Records: Begin

/-- R27, R28, R31, R45, R46, R49: words, extension words, slots and a bundle header that the rules write out decode to the
instructions they stand for. -/
def Obligations.WrittenOutWordsDecode : Prop :=
  decodePlimet [0x100800028001B000] = .ok (.add (.p { ty := 1, md := 0, a := .back 2, b := .imm 1, c := .none, ext := [] })) ∧
    decodePlimet [0x0180D001B000B000, 0xFF0200038000B000] =
      .ok (.br { ty := 0, md := 0, a := .index 1, b := .none, c := .none, ext := [.back 3, .imm 0] }) ∧
    decodePlimet [0x3285000300020001] = .ok (.fma (.p { ty := 0, md := 5, a := .back 3, b := .back 2, c := .back 1, ext := [] })) ∧
    decodePlimet [0x580100018002B000] = .ok (.ld (.p { ty := 0, md := 1, a := .back 1, b := .imm 2, c := .none, ext := [] })) ∧
    decodeSlot 0 0x160E402801BFFFFF012 =
      .ok (.ld (.n { slot := 0, ntype := 7, md := 1, gs := 0, dst := 20, sa := 6, sb := 2047, sc := 2047, aux := 0x012 })) ∧
    decodeBundle 0x32400FFFFFFFFFFF00032B80060030080300004061C0B81740FFF0000C220000 = .ok {
      kind := 0
      stop := 0
      g0 := { reg := 97, bit := 4, pol := false }
      g1 := { reg := 0, bit := 0, pol := false }
      s0 := .add (.n { slot := 0, ntype := 3, md := 0, gs := 1, dst := 1541, sa := 1541, sb := 1665, sc := 2047, aux := 0 })
      s1 := .fma (.n { slot := 1, ntype := 7, md := 0, gs := 0, dst := 12, sa := 3, sb := 4, sc := 12, aux := 0 })
      s2 := .bnop { slot := 2, ntype := 0, md := 0, gs := 0, dst := 2047, sa := 2047, sb := 2047, sc := 2047, aux := 0 } }

/-- The instruction that a step issues is the one the bytes decode to: `step` takes the first event of the agenda; else, for a
chosen path that no breakpoint holds and whose translation is in the cluster's cache, it is `exec` of the decoded word with
`settleIssue` after it, or the three slots of the bundle in order, and then `endBundle`. The chosen path no longer counts as the
youngest. A kernel's own frame is made before its first word. -/
def Obligations.AStepRunsTheDecodedInstruction : Prop :=
  ∀ (s : State),
    let after := fun (pid : Nat) (o : Out) => match o with
      | .next u => Host.Outcome.next (settleIssue s u pid)
      | r => r
    (∀ i is, s.c.agenda = i :: is → step s = match exec i { s with c := { s.c with agenda := is } } with
      | .fault .noSuchAgent => .next { s with c := { s.c with agenda := is } }
      | r => r) ∧
    ∀ i t, s.c.agenda = [] → s.c.issue = some i → (s.x.paths.find? i.pid).isSome = true → atBreakpoint s i.pid = none →
      imageAt s (clusterOf (coreOfPath i.pid)) (pathKey s i.pid) = some t →
      let p := pathAt s i.pid
      let s0 := updPath s i.pid (fun q => { q with youngest := false })
      (∀ v ins, p.pc = .word v → instrAt (ctxOf s i.pid).func.code v.ix = .ok ins →
        (p.frames ≠ [] ∨ p.s124 ≠ 0 → step s = after i.pid (exec ins s0)) ∧
        (p.frames = [] → p.s124 = 0 → 16 + 4 * t.frameW ≤ stackSize s (warpOfPath i.pid) →
          step s = after i.pid (exec ins (kernelFrame s0 i.pid t)))) ∧
      (∀ key ix b, p.pc = .bundle key ix → t.bundled = true → bundleAt t ix = some b → bundleLegal t ix = true →
        (∀ f, b.s2 = .sfLoad f → (wgAt s ((warpAt s (warpOfPath i.pid)).gang * 128 + (warpAt s (warpOfPath i.pid)).wg)).usesSf = true) →
        (∀ x ∈ [b.s0, b.s1, b.s2], pairBad s0 i.pid t.key.cap x = false) →
        ∀ u, runSlots b i.pid [0, 1, 2] (withLatch s0 i.pid) = .next (u, none) →
          step s = .next (settleIssue s (afterStop (endBundle s0 u i.pid t ix b) i.pid b) i.pid))

/-- Every operand of every field at every value survives: decoding what `encode` writes for a well-formed word of the portable
level gives the instruction back, and so for a slot and for a bundle of three well-formed slots (R27 to R32, R45 to R49, R59). -/
def Obligations.DecodingUndoesEncoding : Prop :=
  (∀ (i : Instr) (op : Op) (f : PForm), i.opForm = some (op, .p f) → i.wf = true → decodePlimet (encode i) = .ok i) ∧
    (∀ (i : Instr) (op : Op) (f : NForm), i.opForm = some (op, .n f) → i.wf = true →
      ∃ w, encodeNative i = some w ∧ decodeSlot f.slot.toNat w = .ok i) ∧
    ∀ (b : Bundle) (f0 f1 f2 : NForm) (o0 o1 o2 : Op), b.s0.opForm = some (o0, .n f0) → b.s1.opForm = some (o1, .n f1) →
      b.s2.opForm = some (o2, .n f2) → b.s0.wf = true → b.s1.wf = true → b.s2.wf = true → f0.slot = 0 → f1.slot = 1 → f2.slot = 2 →
      b.kind ≠ 3 → b.stop ≠ 3 → ∃ w, encodeBundle b = some w ∧ decodeBundle w = .ok b

/-- From every state whose memory is in canonical form (addresses strictly rising, no byte listed that an unlisted address reads
as), a step answers a state whose memory is. -/
def Obligations.EveryStepKeepsMemoryCanonical : Prop :=
  ∀ s u : State, Memory.wf s.m.mem = true → step s = .next u → Memory.wf u.m.mem = true
end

Records: End

**Problem description**: How many lines in the entries above include the string "three"? Give only the number.

**Answer space**: 2